#### TASK TO COMPLETE
Using the data below, return every line that holds the word "instance".

[Data extracted from a collection]
· · · · ·

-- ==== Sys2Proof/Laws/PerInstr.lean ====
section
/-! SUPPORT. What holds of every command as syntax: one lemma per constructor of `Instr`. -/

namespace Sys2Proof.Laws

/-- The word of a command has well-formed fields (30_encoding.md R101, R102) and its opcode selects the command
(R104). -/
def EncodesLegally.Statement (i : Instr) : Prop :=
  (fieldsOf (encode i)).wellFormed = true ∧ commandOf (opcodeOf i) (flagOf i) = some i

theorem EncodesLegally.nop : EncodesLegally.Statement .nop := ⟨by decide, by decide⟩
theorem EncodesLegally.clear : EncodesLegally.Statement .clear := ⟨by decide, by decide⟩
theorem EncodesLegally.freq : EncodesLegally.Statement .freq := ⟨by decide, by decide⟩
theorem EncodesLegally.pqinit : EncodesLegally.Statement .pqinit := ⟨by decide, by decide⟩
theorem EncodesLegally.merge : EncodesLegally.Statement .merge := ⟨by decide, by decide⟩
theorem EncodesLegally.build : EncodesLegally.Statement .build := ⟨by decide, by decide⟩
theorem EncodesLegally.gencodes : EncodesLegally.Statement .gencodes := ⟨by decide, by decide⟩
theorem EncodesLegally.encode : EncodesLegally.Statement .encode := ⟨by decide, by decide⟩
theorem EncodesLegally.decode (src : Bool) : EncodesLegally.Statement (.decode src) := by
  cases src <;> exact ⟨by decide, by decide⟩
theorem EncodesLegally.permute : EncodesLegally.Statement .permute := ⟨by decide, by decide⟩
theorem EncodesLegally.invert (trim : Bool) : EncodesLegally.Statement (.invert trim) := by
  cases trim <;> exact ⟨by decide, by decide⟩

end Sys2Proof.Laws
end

· · · · ·

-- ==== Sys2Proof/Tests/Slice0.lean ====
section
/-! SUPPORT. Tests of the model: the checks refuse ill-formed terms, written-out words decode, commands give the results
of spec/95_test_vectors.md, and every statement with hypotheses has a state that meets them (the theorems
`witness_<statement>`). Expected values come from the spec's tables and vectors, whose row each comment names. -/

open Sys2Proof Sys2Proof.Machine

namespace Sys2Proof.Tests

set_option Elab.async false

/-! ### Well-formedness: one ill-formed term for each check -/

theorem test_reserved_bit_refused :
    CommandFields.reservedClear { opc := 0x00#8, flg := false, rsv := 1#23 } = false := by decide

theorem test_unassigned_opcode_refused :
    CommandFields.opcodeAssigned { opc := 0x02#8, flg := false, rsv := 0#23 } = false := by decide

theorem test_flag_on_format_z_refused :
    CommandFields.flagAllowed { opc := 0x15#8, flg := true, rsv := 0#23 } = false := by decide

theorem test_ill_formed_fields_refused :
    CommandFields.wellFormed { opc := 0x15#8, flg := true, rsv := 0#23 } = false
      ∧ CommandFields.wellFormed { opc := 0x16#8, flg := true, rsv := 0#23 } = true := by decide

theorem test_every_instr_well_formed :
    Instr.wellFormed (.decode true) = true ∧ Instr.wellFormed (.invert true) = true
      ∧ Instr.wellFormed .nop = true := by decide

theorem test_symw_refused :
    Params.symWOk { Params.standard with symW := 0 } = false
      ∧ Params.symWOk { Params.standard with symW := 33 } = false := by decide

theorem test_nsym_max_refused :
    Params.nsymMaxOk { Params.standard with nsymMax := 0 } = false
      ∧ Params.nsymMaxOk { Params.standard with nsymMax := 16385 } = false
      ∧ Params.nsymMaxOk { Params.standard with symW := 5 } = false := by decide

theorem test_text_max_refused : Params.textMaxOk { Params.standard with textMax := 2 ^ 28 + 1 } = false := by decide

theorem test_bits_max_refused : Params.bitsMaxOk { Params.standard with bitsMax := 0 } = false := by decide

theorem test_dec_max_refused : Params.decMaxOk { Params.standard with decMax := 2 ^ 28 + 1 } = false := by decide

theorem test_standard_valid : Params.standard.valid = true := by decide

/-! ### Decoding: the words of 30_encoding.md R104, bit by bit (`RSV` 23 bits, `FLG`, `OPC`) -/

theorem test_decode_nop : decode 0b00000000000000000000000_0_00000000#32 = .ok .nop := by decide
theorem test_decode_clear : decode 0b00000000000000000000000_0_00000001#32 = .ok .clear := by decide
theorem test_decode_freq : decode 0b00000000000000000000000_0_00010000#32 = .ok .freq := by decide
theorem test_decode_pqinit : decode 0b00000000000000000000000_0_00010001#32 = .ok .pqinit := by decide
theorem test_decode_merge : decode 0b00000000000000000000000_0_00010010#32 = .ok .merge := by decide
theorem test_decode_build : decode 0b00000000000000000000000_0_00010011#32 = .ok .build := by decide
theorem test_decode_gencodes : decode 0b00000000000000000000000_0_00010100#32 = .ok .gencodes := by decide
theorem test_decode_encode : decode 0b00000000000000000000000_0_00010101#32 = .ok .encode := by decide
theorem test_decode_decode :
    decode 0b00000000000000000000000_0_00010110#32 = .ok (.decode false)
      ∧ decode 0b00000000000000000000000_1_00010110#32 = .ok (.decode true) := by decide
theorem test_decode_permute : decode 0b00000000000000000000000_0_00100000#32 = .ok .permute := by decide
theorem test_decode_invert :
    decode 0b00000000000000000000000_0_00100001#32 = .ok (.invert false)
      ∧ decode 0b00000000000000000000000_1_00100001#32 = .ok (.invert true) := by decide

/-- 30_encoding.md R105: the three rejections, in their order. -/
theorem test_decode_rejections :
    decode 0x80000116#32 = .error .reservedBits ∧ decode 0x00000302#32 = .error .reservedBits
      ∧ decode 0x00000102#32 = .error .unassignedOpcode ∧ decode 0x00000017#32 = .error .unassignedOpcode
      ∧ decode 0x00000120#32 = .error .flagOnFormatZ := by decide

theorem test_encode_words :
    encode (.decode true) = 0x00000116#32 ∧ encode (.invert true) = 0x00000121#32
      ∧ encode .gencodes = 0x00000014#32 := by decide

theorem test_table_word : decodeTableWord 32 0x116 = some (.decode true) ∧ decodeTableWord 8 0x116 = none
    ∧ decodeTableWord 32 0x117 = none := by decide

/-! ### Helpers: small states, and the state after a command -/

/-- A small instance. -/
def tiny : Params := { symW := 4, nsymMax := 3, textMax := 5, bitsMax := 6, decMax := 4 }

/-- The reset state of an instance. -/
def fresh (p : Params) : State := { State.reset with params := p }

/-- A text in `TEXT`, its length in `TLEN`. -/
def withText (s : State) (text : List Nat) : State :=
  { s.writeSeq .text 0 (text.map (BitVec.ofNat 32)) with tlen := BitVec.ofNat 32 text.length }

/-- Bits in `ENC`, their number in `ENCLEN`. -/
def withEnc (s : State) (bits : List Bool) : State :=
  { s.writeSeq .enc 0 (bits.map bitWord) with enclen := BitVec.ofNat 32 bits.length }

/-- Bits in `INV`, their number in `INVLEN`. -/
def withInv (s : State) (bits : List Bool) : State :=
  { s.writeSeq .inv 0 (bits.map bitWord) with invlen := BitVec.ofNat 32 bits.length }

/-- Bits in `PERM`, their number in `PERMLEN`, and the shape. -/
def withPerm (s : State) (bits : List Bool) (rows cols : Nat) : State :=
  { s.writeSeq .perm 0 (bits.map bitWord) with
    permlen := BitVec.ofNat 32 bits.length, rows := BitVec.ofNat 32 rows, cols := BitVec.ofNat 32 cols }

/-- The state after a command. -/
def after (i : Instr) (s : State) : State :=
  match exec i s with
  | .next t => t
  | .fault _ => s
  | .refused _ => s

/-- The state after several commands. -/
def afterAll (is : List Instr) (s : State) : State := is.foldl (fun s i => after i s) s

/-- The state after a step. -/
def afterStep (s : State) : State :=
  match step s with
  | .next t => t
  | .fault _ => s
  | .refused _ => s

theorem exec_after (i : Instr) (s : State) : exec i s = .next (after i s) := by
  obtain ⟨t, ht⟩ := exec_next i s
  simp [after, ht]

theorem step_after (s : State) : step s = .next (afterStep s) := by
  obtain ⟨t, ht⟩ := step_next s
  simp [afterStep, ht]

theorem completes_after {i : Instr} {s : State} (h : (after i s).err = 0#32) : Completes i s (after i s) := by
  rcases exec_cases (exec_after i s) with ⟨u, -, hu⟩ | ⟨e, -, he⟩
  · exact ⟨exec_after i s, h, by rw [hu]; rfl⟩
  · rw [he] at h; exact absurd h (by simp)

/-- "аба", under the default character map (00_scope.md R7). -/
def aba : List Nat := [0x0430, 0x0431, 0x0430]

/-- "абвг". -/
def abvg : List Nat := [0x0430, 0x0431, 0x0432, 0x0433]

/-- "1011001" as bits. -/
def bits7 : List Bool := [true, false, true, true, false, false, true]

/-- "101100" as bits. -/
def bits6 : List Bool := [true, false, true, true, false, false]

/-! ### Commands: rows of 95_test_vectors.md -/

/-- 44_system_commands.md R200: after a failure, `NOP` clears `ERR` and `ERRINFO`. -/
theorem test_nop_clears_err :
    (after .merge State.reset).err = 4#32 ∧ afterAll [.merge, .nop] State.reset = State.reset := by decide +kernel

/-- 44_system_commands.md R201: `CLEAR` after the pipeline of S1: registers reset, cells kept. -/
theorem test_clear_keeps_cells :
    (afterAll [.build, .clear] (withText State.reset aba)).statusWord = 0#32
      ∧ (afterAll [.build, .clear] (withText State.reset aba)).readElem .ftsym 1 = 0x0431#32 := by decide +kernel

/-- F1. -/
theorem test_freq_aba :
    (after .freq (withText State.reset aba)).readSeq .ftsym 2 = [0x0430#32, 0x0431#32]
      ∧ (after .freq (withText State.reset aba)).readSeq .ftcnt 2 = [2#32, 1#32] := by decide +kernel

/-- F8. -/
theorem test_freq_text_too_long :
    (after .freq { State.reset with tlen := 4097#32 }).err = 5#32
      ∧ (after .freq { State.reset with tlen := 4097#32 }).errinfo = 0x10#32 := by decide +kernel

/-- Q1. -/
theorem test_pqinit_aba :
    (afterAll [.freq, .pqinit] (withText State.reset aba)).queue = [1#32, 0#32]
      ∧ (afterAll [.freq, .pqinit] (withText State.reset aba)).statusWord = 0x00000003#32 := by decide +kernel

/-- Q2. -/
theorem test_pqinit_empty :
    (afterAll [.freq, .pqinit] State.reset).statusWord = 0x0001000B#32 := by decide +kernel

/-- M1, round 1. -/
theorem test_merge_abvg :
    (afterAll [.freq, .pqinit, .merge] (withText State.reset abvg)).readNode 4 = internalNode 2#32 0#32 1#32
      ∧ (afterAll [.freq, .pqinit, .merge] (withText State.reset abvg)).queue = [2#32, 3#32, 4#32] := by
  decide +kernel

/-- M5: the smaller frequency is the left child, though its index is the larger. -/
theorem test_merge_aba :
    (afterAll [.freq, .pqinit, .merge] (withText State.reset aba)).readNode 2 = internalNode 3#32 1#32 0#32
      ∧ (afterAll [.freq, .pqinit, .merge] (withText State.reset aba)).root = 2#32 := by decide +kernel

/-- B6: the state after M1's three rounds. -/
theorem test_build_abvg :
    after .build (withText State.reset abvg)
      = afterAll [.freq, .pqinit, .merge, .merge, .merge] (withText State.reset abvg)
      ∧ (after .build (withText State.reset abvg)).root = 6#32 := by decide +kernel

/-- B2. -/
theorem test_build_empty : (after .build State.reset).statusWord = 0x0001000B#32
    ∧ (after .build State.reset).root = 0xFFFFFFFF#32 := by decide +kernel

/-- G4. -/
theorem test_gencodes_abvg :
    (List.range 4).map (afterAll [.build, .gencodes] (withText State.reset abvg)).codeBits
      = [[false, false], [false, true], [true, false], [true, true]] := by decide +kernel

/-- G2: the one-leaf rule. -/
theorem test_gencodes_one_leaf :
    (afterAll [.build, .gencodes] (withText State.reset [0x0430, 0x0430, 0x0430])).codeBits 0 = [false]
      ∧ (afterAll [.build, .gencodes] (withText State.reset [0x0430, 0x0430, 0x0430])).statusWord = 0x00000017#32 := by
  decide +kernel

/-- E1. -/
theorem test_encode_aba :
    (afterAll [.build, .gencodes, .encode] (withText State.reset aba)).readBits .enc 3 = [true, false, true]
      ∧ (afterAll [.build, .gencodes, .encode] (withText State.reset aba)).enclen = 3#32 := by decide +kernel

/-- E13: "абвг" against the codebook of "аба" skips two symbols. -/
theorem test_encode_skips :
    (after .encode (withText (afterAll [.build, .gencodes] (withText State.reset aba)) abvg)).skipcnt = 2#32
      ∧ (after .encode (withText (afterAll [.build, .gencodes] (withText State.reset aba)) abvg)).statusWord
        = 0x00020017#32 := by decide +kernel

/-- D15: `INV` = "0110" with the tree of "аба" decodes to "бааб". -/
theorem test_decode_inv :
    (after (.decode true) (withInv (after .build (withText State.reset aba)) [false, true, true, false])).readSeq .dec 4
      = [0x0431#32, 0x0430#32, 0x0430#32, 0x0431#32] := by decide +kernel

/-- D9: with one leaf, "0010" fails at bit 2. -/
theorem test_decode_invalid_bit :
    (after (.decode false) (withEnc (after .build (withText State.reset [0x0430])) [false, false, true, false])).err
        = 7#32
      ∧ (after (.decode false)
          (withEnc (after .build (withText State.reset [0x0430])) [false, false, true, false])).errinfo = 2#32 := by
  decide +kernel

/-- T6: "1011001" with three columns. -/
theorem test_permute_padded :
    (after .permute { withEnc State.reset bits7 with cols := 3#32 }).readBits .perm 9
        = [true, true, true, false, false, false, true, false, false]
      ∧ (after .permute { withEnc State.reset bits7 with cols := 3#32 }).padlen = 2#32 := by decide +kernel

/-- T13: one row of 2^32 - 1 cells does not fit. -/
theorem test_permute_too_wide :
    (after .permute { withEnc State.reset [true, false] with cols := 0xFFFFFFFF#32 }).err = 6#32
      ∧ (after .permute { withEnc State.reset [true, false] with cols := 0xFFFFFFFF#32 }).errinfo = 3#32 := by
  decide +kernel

· · · · ·

#### SOLUTION TO THIS PROBLEM
/-- A small instance. -/
/-- The reset state of an instance. -/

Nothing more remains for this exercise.